European car production could soon be affected. The Financial Times has reported that parts manufacturers Continental and Thysssenkrupp both held crisis meetings this week. Travel restrictions in China are preventing the normal resumption of work, and while companies have said they expect to resume production next week, it is by no means guaranteed.
Analysts at the Japanese financial firm Nomura pointed to the effect of the shutdown of the car industry. “Restrictions on movement and other measures have raised the risk of disruption to supply chains, and we see potential for a stalling in automobile production within China. We also see a risk that supply chain issues could have knock-on effects in Japan and elsewhere in Asia,” they said.
Seventeen years ago, the outbreak of the SARS virus delivered a hit both to China and the rest of the world. The new coronavirus has a much greater potential for damage because of the growth of the Chinese economy. In 2002–2003, China accounted for about 4 percent of global GDP. Now that figure is over 16 percent, and China accounts for about one-third of all global growth annually—more than the US, Japan and Europe combined.
The increased weight of China in the global economy is reflected in the sharp fall in the prices of industrial commodities, of which it is a major consumer.
The price of oil has fallen by around 20 percent over the past three weeks and has officially entered bear market territory.

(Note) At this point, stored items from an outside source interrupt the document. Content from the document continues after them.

-- ==== Sys2Proof/Machine/State.lean ====
section
/-!
DEFINITION. The state of the block and of what its host owns, as plain data; the two kinds of stop; the state after reset.
-/

namespace Sys2Proof.Machine

/-- The six formats that have a codec (41_codec_engines.md R105, 30_encoding.md R73). -/
inductive PixelFormat where
  | rgba8
  | rgb8
  | a8
  | rgb565
  | rgba4
  | rgba5551
  deriving DecidableEq, Repr

/-- The statuses of 60_exceptions.md R238. `invalidOutputFormat` is reserved: the block never raises it (R239). -/
inductive Status where
  | ok
  | invalidMagic
  | invalidFormatId
  | unsupportedFormat
  | ioError
  | invalidOutputFormat
  | illegalCommand
  deriving DecidableEq, Repr

/-- The reasons of a model fault (60_exceptions.md R246 to R249). -/
inductive FaultReason where
  | bufferUnderrun
  | dimensionOutOfRange
  | imageBounds
  | unwrittenPixel
  deriving DecidableEq, Repr

/-- A pixel record: four u8 channels (20_memory.md R41). -/
structure Pixel where
  r : Byte
  g : Byte
  b : Byte
  a : Byte
  deriving DecidableEq, Repr

/-- A raster image (20_memory.md R41): its size, and its written pixels by the key `y * w + x`, keys strictly rising.
A pixel that is not listed is unwritten. Width and height are naturals: an image has no negative size (log 23). -/
structure Image where
  w : Nat
  h : Nat
  px : List (Nat × Pixel)
  deriving DecidableEq, Repr

/-- The host-owned memory (20_memory.md R40 to R42): packed buffers, raster images and container files by handle, handles
strictly rising. A buffer or file is its byte sequence, the byte at offset `o` at position `o` (log 15). -/
structure Memory where
  bufs : List (Handle × List Byte)
  imgs : List (Handle × Image)
  files : List (Handle × List Byte)
  deriving DecidableEq, Repr

/-- What `RESULT` holds (10_state.md R26, R27). -/
inductive Result where
  /-- no output: at reset, and after every status other than OK (R27) -/
  | empty
  /-- the bytes of PXPACK or the header of HDR_WRITE -/
  | bytes (bs : List Byte)
  /-- the pixel of PXUNPACK -/
  | pixel (px : Pixel)
  /-- HDR_READ's `(W, H, fmt)` -/
  | header (w h : Int) (fmt : Byte)
  /-- FMT_RESOLVE's `(name, bpp)` -/
  | format (name : PixelFormat) (bytesPerPixel : Nat)
  /-- TILE_LOOKUP's `(p, p % 8, p / 8)` -/
  | tile (p x y : Nat)
  /-- ENCODE's buffer: what `BUF` holds -/
  | buffer (h : Option Handle)
  /-- DECODE's image, which is what `IMG` holds, or CONTAINER_READ's -/
  | image (h : Option Handle)
  /-- CONTAINER_WRITE's file -/
  | file (h : Handle)
  deriving DecidableEq, Repr

/-- What the host can ask of an instance: a command word (30_encoding.md R70), or one of the two whole-container sequences, which
have no word of their own (30_encoding.md R90; log 19). -/
inductive Command where
  | word (w : Half)
  | containerWrite (fmt : Byte)
  | containerRead
  deriving DecidableEq, Repr

/-- The argument fields of the command interface (10_state.md R26). -/
structure Operands where
  argW : Int
  argH : Int
  argPixel : Pixel
  argBytes : List Byte
  img : Option Handle
  buf : Option Handle
  file : Option Handle
  deriving DecidableEq, Repr

/-- The command interface of one engine instance (10_state.md R26, 60_exceptions.md R257): the pending command, its operands, and what the
last command that ended left in `STATUS` and `RESULT`. The last four fields are the model's own: they give each instance free values and
fresh objects that no other instance's commands touch (20_memory.md R60; logs 8, 9, 14). -/
structure Port where
  cmd : Option Command
  ops : Operands
  status : Byte
  result : Result
  /-- a number that no two instances share, naming the instance's own free values and fresh objects -/
  lane : Nat
  /-- answers of `IO_FAIL` to this instance that are already settled, the next access first; after them `Config.ioFail` answers -/
  ioAnswers : List Bool
  /-- number of file accesses of this instance so far -/
  ioCount : Nat
  /-- number of free draws of this instance so far -/
  drawCount : Nat
  deriving DecidableEq, Repr

/-- What the host can do to the block and to its own memory (log 2). -/
inductive HostAction where
  /-- issue a command with its operands to the instance whose turn it is (00_scope.md R10) -/
  | issue (c : Command) (ops : Operands)
  /-- wait for the pending command of that instance (20_memory.md R58) -/
  | complete
  /-- turn to the next instance (60_exceptions.md R257) -/
  | turn
  /-- start one more instance (60_exceptions.md R257) -/
  | start
  /-- create or rewrite a packed buffer -/
  | putBuffer (h : Handle) (bs : List Byte)
  /-- create or rewrite a raster image of this size with these pixels `(x, y, px)` written and no others -/
  | putImage (h : Handle) (width height : Nat) (px : List (Nat × Nat × Pixel))
  /-- create or rewrite a container file -/
  | putFile (h : Handle) (bs : List Byte)
  /-- reset the block (70_reset_and_hazards.md R272) -/
  | reset
  deriving DecidableEq, Repr

/-- Why the machine stops with a fault. -/
inductive Fault where
  /-- The sticky mark `FAULTED` is set: no command has a step (10_state.md R32, 60_exceptions.md R245). Raised by `step` and by every
  command in such a state. Safe: nothing is claimed of behaviour the source calls undefined (log 10). -/
  | faulted (reason : FaultReason)
  deriving DecidableEq, Repr

/-- Why the model gives no meaning. -/
inductive Refusal where
  /-- An instruction that has no meaning yet; raised by `exec`'s arms only. Safe. -/
  | notModelled (mnemonic : String)
  /-- The mark `REFUSED` is set: the model gives the run no meaning (60_exceptions.md R251). Raised by `step` and by every command in such
  a state. Safe (log 11). -/
  | refusedRun
  deriving DecidableEq, Repr

/-- The machine: the constant table and parameter, the instance whose turn it is, the other instances, the host's memory, the
inputs that are still to come, and the two sticky marks. -/
structure State where
  /-- `TILE_ORDER` (10_state.md R20): no command writes it -/
  tileOrder : TileTable
  /-- `RGB8_DECODE_ALPHA` (00_scope.md R6): no command writes it -/
  rgb8DecodeAlpha : Byte
  /-- the command interface of the instance whose turn it is (10_state.md R26) -/
  port : Port
  /-- the command interfaces of the other instances (60_exceptions.md R257), the next in turn first -/
  others : List Port
  /-- the buffers, images and files (20_memory.md R40 to R42) -/
  mem : Memory
  /-- the host's coming actions, the first one first (the model's own field, log 2) -/
  host : List HostAction
  /-- `FAULTED` (10_state.md R32) -/
  faulted : Option FaultReason
  /-- `REFUSED` (60_exceptions.md R251) -/
  refused : Bool
  deriving DecidableEq, Repr

/-- The argument fields after reset. DESIGN CHOICE, unsafe: 70_reset_and_hazards.md R270 leaves `ARG_W`, `ARG_H`, `ARG_PIXEL` and `ARG_BYTES`
unspecified (log 5); the handles are none, as it says. -/
def Operands.reset : Operands where
  argW := 0
  argH := 0
  argPixel := { r := 0, g := 0, b := 0, a := 0 }
  argBytes := []
  img := none
  buf := none
  file := none

/-- The command interface of an instance of this lane right after its start (70_reset_and_hazards.md R270): no command pending, `RESULT` empty.
`STATUS` is unspecified there; 0 is a DESIGN CHOICE, unsafe (log 6). -/
def Port.reset (lane : Nat) : Port where
  cmd := none
  ops := Operands.reset
  status := 0
  result := .empty
  lane := lane
  ioAnswers := []
  ioCount := 0
  drawCount := 0

/-- The machine right after reset (70_reset_and_hazards.md R270): the constant table at its default, no command pending, no mark set. No other
instance is started and the host owns nothing yet (logs 14, 16). -/
def State.reset : State where
  tileOrder := defaultTileOrder
  rgb8DecodeAlpha := defaultRgb8DecodeAlpha
  port := Port.reset 0
  others := []
  mem := { bufs := [], imgs := [], files := [] }
  host := []
  faulted := none
  refused := false

end Sys2Proof.Machine
end

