-- ==== Sys2Proof/Machine/Store.lean ====
section
/-!
DEFINITION. Sparse tables: a list of key and value pairs whose keys rise strictly. Buffers, images, files (by handle) and the written
pixels of an image (by position) are kept so. A key that is not listed holds nothing.
-/

namespace Sys2Proof.Machine

/-- The value at a key, if one is listed. -/
def Store.find? {α : Type} : List (Nat × α) → Nat → Option α
  | [], _ => none
  | (k', v) :: m, k => if k' = k then some v else Store.find? m k

/-- Write a value at a key, keeping the keys in rising order. -/
def Store.put {α : Type} : List (Nat × α) → Nat → α → List (Nat × α)
  | [], k, v => [(k, v)]
  | (k', v') :: m, k, v =>
    if k < k' then (k, v) :: (k', v') :: m
    else if k = k' then (k, v) :: m
    else (k', v') :: Store.put m k v

/-- The canonical form: keys strictly rising, so no key is listed twice. -/
def Store.rising {α : Type} : List (Nat × α) → Bool
  | [] => true
  | [_] => true
  | a :: b :: m => a.1 < b.1 && Store.rising (b :: m)

/-- The key with this number in a lane: the keys of two lanes are never equal (log 14). -/
def Store.laneKey (lane n : Nat) : Nat :=
  n * 2 ^ (lane + 1) + 2 ^ lane

/-- A number above that of every listed key of a lane. -/
def Store.laneNext {α : Type} (lane : Nat) : List (Nat × α) → Nat
  | [] => 0
  | (k, _) :: m =>
    if k % 2 ^ (lane + 1) = 2 ^ lane then max (k / 2 ^ (lane + 1) + 1) (Store.laneNext lane m) else Store.laneNext lane m

/-- A key of a lane that is not listed: the handle of a fresh object. It depends on the listed keys of that lane only (log 14). -/
def Store.fresh {α : Type} (lane : Nat) (m : List (Nat × α)) : Nat :=
  Store.laneKey lane (Store.laneNext lane m)

end Sys2Proof.Machine
end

Earlier this week, the Kremlin issued a statement that President Vladimir Putin had taken a call from Saudi Arabia’s King Salman and the two sides were ready to coordinate their actions to “ensure stability on the global oil market.”
Olivier Jakob at the consultancy firm Petromatrix told the Financial Times that while initially the estimates of reduced consumption were focused on air transport, “the true risk is lower economic activity. That’s much bigger in scale.”
Estimates for the growth of the Chinese economy, at least for the first quarter, have already been revised sharply down from just below 6 percent to as low as 4.5 percent or even 4 percent.
With China accounting for around half the consumption of the world’s metal and mining resources—a level double what it was when the 2003 SARS outbreak took place—the price of metals has fallen sharply. Copper, often regarded as a bellwether for global industrial production, is down 13 percent, and the price of iron ore has dropped by more than 8 percent. The price of liquefied natural gas has also fallen sharply, with a key price index used in Japan and Korea dropping to a record low on Monday.
In contrast to the surge on the markets, the Wall Street Journal warned in an editorial this week of the effects on the US economy. It noted that Apple, McDonald’s, Levi Strauss and Starbucks have announced temporary closures of their stores in China, and manufacturers such as Ford, Apple and Tesla have temporarily halted production.
It pointed out that one sixth of Apple’s sales and nearly half of the chip-maker Qualcomm’s revenues come from China, and that 80 percent of the active ingredients used by drug makers to produce finished medical products in the US are sourced from China.
“Because China is the world’s largest manufacturer and an enormous consumer market, the economic freeze will disrupt supply chains and reduce corporate earnings,” the Journal commented.
Goldman Sachs said last week it expected the impact of the virus to cut US output by between 0.4 and 0.5 percentage points in the first quarter of this year, with a rebound to follow in the second quarter. But with the full effects as yet unknown, there is no way of determining the accuracy of such an assessment.
With industrial production falling in China and the knock-on effects in Japan, Asia, Europe and the US, an ongoing rise in US markets—fuelled by the belief that cheap money will continue to be pumped out by the Fed—could create the conditions for a financial crisis whose economic contagion would exceed those of the coronavirus.